To Avoid FLSA Retaliation, Don’t Miss the Oral Complaints

To Avoid FLSA Retaliation, Don’t Miss the Oral Complaints

The Department of Labor (DOL) recently reminded field investigators to be on the lookout for retaliation against employees that are seeking to enforce their rights under the Fair Labor Standards Act (FLSA).  On March 10, 2022, the DOL issued Field Assistance Bulletin 2022-02 (FAB) to specifically address FLSA retaliation.  After providing a general overview of the FLSA and the requirement to pay minimum wage and overtime for all hours worked over 40 in a workweek, the DOL, in a nutshell, reminds field investigators that anti-retaliation protections remain alive and viable.  As such, workers should have the ability to make inquiries about the correct payment of wages and other benefits without fear of adverse employment actions that constitute retaliation.  Interestingly, the FAB identifies vulnerable employees such as “those making the lowest wages, immigrant workers, workers of color, and women from exercising their workplace rights and ensuring they are paid the wages they are owed and afforded other protections under the law.” The DOL then pinpoints specific attention at retaliation by stating  “it continues to be of paramount importance that WHD [Wage and Hour Division] fully enforce the anti-retaliation provisions of the laws it administers to prevent and stop retaliation as early as possible.  (Emphasis added)

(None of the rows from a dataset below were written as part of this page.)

/-! ### UnitOps -/

@[simp] theorem forgetShed_keeps (engine : Bool) (id : Nat) (s : State) : (forgetShed engine id s).pending = s.pending ∧ (forgetShed engine id s).chip = s.chip := by
  unfold forgetShed; simp
@[simp] theorem forgetShed_fits (engine : Bool) (id : Nat) (s : State) (h : Fits s) : Fits (forgetShed engine id s) := by
  unfold forgetShed; simp [h]
@[simp] theorem setLaneMask_keeps (id : Nat) (new : Nat) (s : State) : (setLaneMask id new s).pending = s.pending ∧ (setLaneMask id new s).chip = s.chip := by
  unfold setLaneMask; (repeat' split) <;> simp
@[simp] theorem setLaneMask_fits (id : Nat) (new : Nat) (s : State) (h : Fits s) : Fits (setLaneMask id new s) := by
  unfold setLaneMask; (repeat' split) <;> simp [h]
@[simp] theorem setEngineMask_keeps (x1 : Nat) (new : Nat) (s : State) : (setEngineMask x1 new s).pending = s.pending ∧ (setEngineMask x1 new s).chip = s.chip := by
  unfold setEngineMask; (repeat' split) <;> simp
@[simp] theorem setEngineMask_fits (x1 : Nat) (new : Nat) (s : State) (h : Fits s) : Fits (setEngineMask x1 new s) := by
  unfold setEngineMask; (repeat' split) <;> simp [h]
@[simp] theorem dropWait_keeps (w : Wait) (a : State) : (dropWait w a).pending = a.pending ∧ (dropWait w a).chip = a.chip := by
  unfold dropWait; simp
@[simp] theorem dropWait_fits (w : Wait) (a : State) (h : Fits a) : Fits (dropWait w a) := by
  unfold dropWait; simp [h]
@[simp] theorem quietLane_keeps (id : Nat) (s : State) : (quietLane id s).pending = s.pending ∧ (quietLane id s).chip = s.chip := by
  unfold quietLane; simp
@[simp] theorem quietLane_fits (id : Nat) (s : State) (h : Fits s) : Fits (quietLane id s) := by
  unfold quietLane; try dsimp only
  repeat' first | with_reducible assumption | intro _ | with_reducible refine forEach_fits _ _ _ ?_ ?_ | with_reducible refine foldl_fits _ _ _ ?_ ?_ | with_reducible refine dropWait_fits _ _ ?_ | with_reducible refine endAnnWhere_fits _ _ ?_ | with_reducible refine updLane_fits _ _ _ ?_ | with_reducible refine closeLaneFlows_fits _ _ _ ?_ | split | (simp (maxDischargeDepth := 20) [*]; done)
@[simp] theorem drainLane_keeps (id : Nat) (s : State) : (drainLane id s).pending = s.pending ∧ (drainLane id s).chip = s.chip := by
  unfold drainLane; simp
@[simp] theorem drainLane_fits (id : Nat) (s : State) (h : Fits s) : Fits (drainLane id s) := by
  unfold drainLane; try dsimp only
  repeat' first | with_reducible assumption | intro _ | with_reducible refine forEach_fits _ _ _ ?_ ?_ | with_reducible refine foldl_fits _ _ _ ?_ ?_ | with_reducible refine forgetShed_fits _ _ _ ?_ | with_reducible refine updLane_fits _ _ _ ?_ | with_reducible refine quietLane_fits _ _ ?_ | split | (simp (maxDischargeDepth := 20) [*]; done)
@[simp] theorem freeLane_keeps (id : Nat) (s : State) : (freeLane id s).pending = s.pending ∧ (freeLane id s).chip = s.chip := by
  unfold freeLane; simp
@[simp] theorem freeLane_fits (id : Nat) (s : State) (h : Fits s) : Fits (freeLane id s) := by
  unfold freeLane; simp [h]
@[simp] theorem releaseLane_keeps (id : Nat) (s : State) : (releaseLane id s).pending = s.pending ∧ (releaseLane id s).chip = s.chip := by
  unfold releaseLane; (repeat' split) <;> simp
@[simp] theorem releaseLane_fits (id : Nat) (s : State) (h : Fits s) : Fits (releaseLane id s) := by
  unfold releaseLane; try dsimp only
  repeat' first | with_reducible assumption | intro _ | with_reducible refine forEach_fits _ _ _ ?_ ?_ | with_reducible refine foldl_fits _ _ _ ?_ ?_ | with_reducible refine freeLane_fits _ _ ?_ | with_reducible refine drainLane_fits _ _ ?_ | with_reducible refine updLane_fits _ _ _ ?_ | with_reducible refine quietLane_fits _ _ ?_ | with_reducible refine laneLeaves_fits _ _ ?_ | split | (simp (maxDischargeDepth := 20) [*]; done)
@[simp] theorem stopDecoders_keeps (x1 : Nat) (s : State) : (stopDecoders x1 s).pending = s.pending ∧ (stopDecoders x1 s).chip = s.chip := by
  unfold stopDecoders; simp
@[simp] theorem stopDecoders_fits (x1 : Nat) (s : State) (h : Fits s) : Fits (stopDecoders x1 s) := by
  unfold stopDecoders; simp [h]
@[simp] theorem quietEngine_keeps (x1 : Nat) (s : State) : (quietEngine x1 s).pending = s.pending ∧ (quietEngine x1 s).chip = s.chip := by
  unfold quietEngine; simp
@[simp] theorem quietEngine_fits (x1 : Nat) (s : State) (h : Fits s) : Fits (quietEngine x1 s) := by
  unfold quietEngine; try dsimp only
  repeat' first | with_reducible assumption | intro _ | with_reducible refine forEach_fits _ _ _ ?_ ?_ | with_reducible refine foldl_fits _ _ _ ?_ ?_ | with_reducible refine closeEngineFlows_fits _ _ _ ?_ | with_reducible refine dropWait_fits _ _ ?_ | with_reducible refine endAnnWhere_fits _ _ ?_ | with_reducible refine stopDecoders_fits _ _ ?_ | with_reducible refine updEngine_fits _ _ _ ?_ | split | (simp (maxDischargeDepth := 20) [*]; done)
@[simp] theorem drainEngine_keeps (x1 : Nat) (s : State) : (drainEngine x1 s).pending = s.pending ∧ (drainEngine x1 s).chip = s.chip := by
  unfold drainEngine; simp
@[simp] theorem drainEngine_fits (x1 : Nat) (s : State) (h : Fits s) : Fits (drainEngine x1 s) := by
  unfold drainEngine; try dsimp only
  repeat' first | with_reducible assumption | intro _ | with_reducible refine forEach_fits _ _ _ ?_ ?_ | with_reducible refine foldl_fits _ _ _ ?_ ?_ | with_reducible refine quietEngine_fits _ _ ?_ | with_reducible refine forgetShed_fits _ _ _ ?_ | with_reducible refine updEngine_fits _ _ _ ?_ | split | (simp (maxDischargeDepth := 20) [*]; done)
@[simp] theorem bumpServices_keeps (s : State) : (bumpServices s).pending = s.pending ∧ (bumpServices s).chip = s.chip := by
  unfold bumpServices; simp
@[simp] theorem bumpServices_fits (s : State) (h : Fits s) : Fits (bumpServices s) := by
  unfold bumpServices; simp [h]
@[simp] theorem freeEngine_keeps (x1 : Nat) (s : State) : (freeEngine x1 s).pending = s.pending ∧ (freeEngine x1 s).chip = s.chip := by
  unfold freeEngine; (try dsimp only); (repeat' split) <;> simp_all
@[simp] theorem freeEngine_fits (x1 : Nat) (s : State) (h : Fits s) : Fits (freeEngine x1 s) := by
  unfold freeEngine; try dsimp only
  repeat' first | with_reducible assumption | intro _ | with_reducible refine forEach_fits _ _ _ ?_ ?_ | with_reducible refine foldl_fits _ _ _ ?_ ?_ | with_reducible refine bumpServices_fits _ ?_ | with_reducible refine forgetShed_fits _ _ _ ?_ | with_reducible refine updEngine_fits _ _ _ ?_ | split | (simp (maxDischargeDepth := 20) [*]; done)
@[simp] theorem releaseEngine_keeps (x1 : Nat) (s : State) : (releaseEngine x1 s).pending = s.pending ∧ (releaseEngine x1 s).chip = s.chip := by
  unfold releaseEngine; (repeat' split) <;> simp
@[simp] theorem releaseEngine_fits (x1 : Nat) (s : State) (h : Fits s) : Fits (releaseEngine x1 s) := by
  unfold releaseEngine; (repeat' split) <;> simp [h]
@[simp] theorem retune_keeps (s : State) : (retune s).pending = s.pending ∧ (retune s).chip = s.chip := by
  unfold retune; simp
@[simp] theorem retune_fits (s : State) (h : Fits s) : Fits (retune s) := by
  unfold retune; simp [h]
@[simp] theorem afterTrim_keeps (s : State) : (afterTrim s).pending = s.pending ∧ (afterTrim s).chip = s.chip := by
  unfold afterTrim; simp
@[simp] theorem afterTrim_fits (s : State) (h : Fits s) : Fits (afterTrim s) := by
  unfold afterTrim; simp [h]
@[simp] theorem putLane_keeps (id : Nat) (o : Owner) (freq : Nat) (mask : Nat) (pin : Bool) (start : Bool) (af : Option Id16) (s : State) : (putLane id o freq mask pin start af s).pending = s.pending ∧ (putLane id o freq mask pin start af s).chip = s.chip := by
  unfold putLane; simp
@[simp] theorem putLane_fits (id : Nat) (o : Owner) (freq : Nat) (mask : Nat) (pin : Bool) (start : Bool) (af : Option Id16) (s : State) (h : Fits s) : Fits (putLane id o freq mask pin start af s) := by
  unfold putLane; simp [h]
@[simp] theorem redirectLane_keeps (id : Nat) (p : Pend) (s : State) : (redirectLane id p s).pending = s.pending ∧ (redirectLane id p s).chip = s.chip := by
  unfold redirectLane; (repeat' split) <;> simp
@[simp] theorem redirectLane_fits (id : Nat) (p : Pend) (s : State) (h : Fits s) : Fits (redirectLane id p s) := by
  unfold redirectLane; (repeat' split) <;> simp [h]
@[simp] theorem putEngine_keeps (x1 : Nat) (o : Owner) (block : Nat) (freq : Nat) (mask : Nat) (pin : Bool) (start : Bool) (s : State) : (putEngine x1 o block freq mask pin start s).pending = s.pending ∧ (putEngine x1 o block freq mask pin start s).chip = s.chip := by
  unfold putEngine; simp
@[simp] theorem putEngine_fits (x1 : Nat) (o : Owner) (block : Nat) (freq : Nat) (mask : Nat) (pin : Bool) (start : Bool) (s : State) (h : Fits s) : Fits (putEngine x1 o block freq mask pin start s) := by
  unfold putEngine; simp [h]
@[simp] theorem redirectEngine_keeps (x1 : Nat) (p : Pend) (s : State) : (redirectEngine x1 p s).pending = s.pending ∧ (redirectEngine x1 p s).chip = s.chip := by
  unfold redirectEngine; (repeat' split) <;> simp
@[simp] theorem redirectEngine_fits (x1 : Nat) (p : Pend) (s : State) (h : Fits s) : Fits (redirectEngine x1 p s) := by
  unfold redirectEngine; (repeat' split) <;> simp [h]
@[simp] theorem startLane_keeps (id : Nat) (s : State) : (startLane id s).pending = s.pending ∧ (startLane id s).chip = s.chip := by
  unfold startLane; (repeat' split) <;> simp
@[simp] theorem startLane_fits (id : Nat) (s : State) (h : Fits s) : Fits (startLane id s) := by
  unfold startLane; try dsimp only
  repeat' first | with_reducible assumption | intro _ | with_reducible refine forEach_fits _ _ _ ?_ ?_ | with_reducible refine foldl_fits _ _ _ ?_ ?_ | with_reducible refine evCmdDone_fits _ _ _ _ ?_ | with_reducible refine updLane_fits _ _ _ ?_ | with_reducible refine finishWait_fits _ _ ?_ | split | (simp (maxDischargeDepth := 20) [*]; done)
@[simp] theorem startEngine_keeps (x1 : Nat) (s : State) : (startEngine x1 s).pending = s.pending ∧ (startEngine x1 s).chip = s.chip := by
  unfold startEngine; (repeat' split) <;> simp
@[simp] theorem startEngine_fits (x1 : Nat) (s : State) (h : Fits s) : Fits (startEngine x1 s) := by
  unfold startEngine; try dsimp only
  repeat' first | with_reducible assumption | intro _ | with_reducible refine forEach_fits _ _ _ ?_ ?_ | with_reducible refine foldl_fits _ _ _ ?_ ?_ | with_reducible refine evCmdDone_fits _ _ _ _ ?_ | with_reducible refine finishWait_fits _ _ ?_ | with_reducible refine nullSearch_fits _ _ ?_ | with_reducible refine updEngine_fits _ _ _ ?_ | split | (simp (maxDischargeDepth := 20) [*]; done)
@[simp] theorem orderLane_keeps (id : Nat) (s : State) : (orderLane id s).pending = s.pending ∧ (orderLane id s).chip = s.chip := by
  unfold orderLane; simp
@[simp] theorem orderLane_fits (id : Nat) (s : State) (h : Fits s) : Fits (orderLane id s) := by
  unfold orderLane; simp [h]
@[simp] theorem orderEngine_keeps (x1 : Nat) (s : State) : (orderEngine x1 s).pending = s.pending ∧ (orderEngine x1 s).chip = s.chip := by
  unfold orderEngine; simp
@[simp] theorem orderEngine_fits (x1 : Nat) (s : State) (h : Fits s) : Fits (orderEngine x1 s) := by
  unfold orderEngine; simp [h]
@[simp] theorem startAntennas_keeps (s : State) : (startAntennas s).pending = s.pending ∧ (startAntennas s).chip = s.chip := by
  unfold startAntennas; simp
@[simp] theorem startAntennas_fits (s : State) (h : Fits s) : Fits (startAntennas s) := by
  unfold startAntennas; simp [h]
@[simp] theorem startAll_keeps (s : State) : (startAll s).pending = s.pending ∧ (startAll s).chip = s.chip := by
  unfold startAll; simp
@[simp] theorem startAll_fits (s : State) (h : Fits s) : Fits (startAll s) := by
  unfold startAll; try dsimp only
  repeat' first | with_reducible assumption | intro _ | with_reducible refine forEach_fits _ _ _ ?_ ?_ | with_reducible refine foldl_fits _ _ _ ?_ ?_ | with_reducible refine startLane_fits _ _ ?_ | with_reducible refine finishWait_fits _ _ ?_ | with_reducible refine startAntennas_fits _ ?_ | with_reducible refine forEach_fits _ _ _ ?_ ?_ | with_reducible refine startEngine_fits _ _ ?_ | split | (simp (maxDischargeDepth := 20) [*]; done)
@[simp] theorem endLaneDrain_keeps (id : Nat) (s : State) : (endLaneDrain id s).pending = s.pending ∧ (endLaneDrain id s).chip = s.chip := by
  unfold endLaneDrain; (try dsimp only); (repeat' split) <;> simp_all
@[simp] theorem endLaneDrain_fits (id : Nat) (s : State) (h : Fits s) : Fits (endLaneDrain id s) := by
  unfold endLaneDrain; try dsimp only
  repeat' first | with_reducible assumption | intro _ | with_reducible refine forEach_fits _ _ _ ?_ ?_ | with_reducible refine foldl_fits _ _ _ ?_ ?_ | with_reducible refine startLane_fits _ _ ?_ | with_reducible refine freeLane_fits _ _ ?_ | with_reducible refine evCmdDone_fits _ _ _ _ ?_ | with_reducible refine updLane_fits _ _ _ ?_ | with_reducible refine putLane_fits _ _ _ _ _ _ _ _ ?_ | with_reducible refine laneLeaves_fits _ _ ?_ | split | (simp (maxDischargeDepth := 20) [*]; done)
@[simp] theorem endEngineDrain_keeps (x1 : Nat) (s : State) : (endEngineDrain x1 s).pending = s.pending ∧ (endEngineDrain x1 s).chip = s.chip := by
  unfold endEngineDrain; (try dsimp only); (repeat' split) <;> simp_all
@[simp] theorem endEngineDrain_fits (x1 : Nat) (s : State) (h : Fits s) : Fits (endEngineDrain x1 s) := by
  unfold endEngineDrain; try dsimp only
  repeat' first | with_reducible assumption | intro _ | with_reducible refine forEach_fits _ _ _ ?_ ?_ | with_reducible refine foldl_fits _ _ _ ?_ ?_ | with_reducible refine evCmdDone_fits _ _ _ _ ?_ | with_reducible refine freeEngine_fits _ _ ?_ | with_reducible refine startEngine_fits _ _ ?_ | with_reducible refine updEngine_fits _ _ _ ?_ | split | (simp (maxDischargeDepth := 20) [*]; done)
@[simp] theorem bandPlanLane_keeps (id : Nat) (s : State) : (bandPlanLane id s).pending = s.pending ∧ (bandPlanLane id s).chip = s.chip := by
  unfold bandPlanLane; simp
@[simp] theorem bandPlanLane_fits (id : Nat) (s : State) (h : Fits s) : Fits (bandPlanLane id s) := by
  unfold bandPlanLane; simp [h]
@[simp] theorem bandPlanEngine_keeps (x1 : Nat) (s : State) : (bandPlanEngine x1 s).pending = s.pending ∧ (bandPlanEngine x1 s).chip = s.chip := by
  unfold bandPlanEngine; simp
@[simp] theorem bandPlanEngine_fits (x1 : Nat) (s : State) (h : Fits s) : Fits (bandPlanEngine x1 s) := by
  unfold bandPlanEngine; simp [h]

Provision for Employees Who are Nursing Mothers

While many employers have some understanding of compliance with the more well-known provisions of the FLSA, employers should not forget about lesser known provisions such as the one that requires the employer to provide reasonable break time for an employee to express breast milk and  “a place, other than a bathroom, that is shielded from view and free from intrusion from coworkers and the public, which may be used by an employee to express breast milk.”  29 U.S.C. § 207(r).  The provision is in effect for “one year after the child’s birth each time such employee has need to express the milk.” Further, because the DOL also enforces the Family Medical Leave Act (FMLA), a friendly visit from the DOL could also include questions about the FMLA and other provisions of the FLSA that may be pertinent to a specific industry.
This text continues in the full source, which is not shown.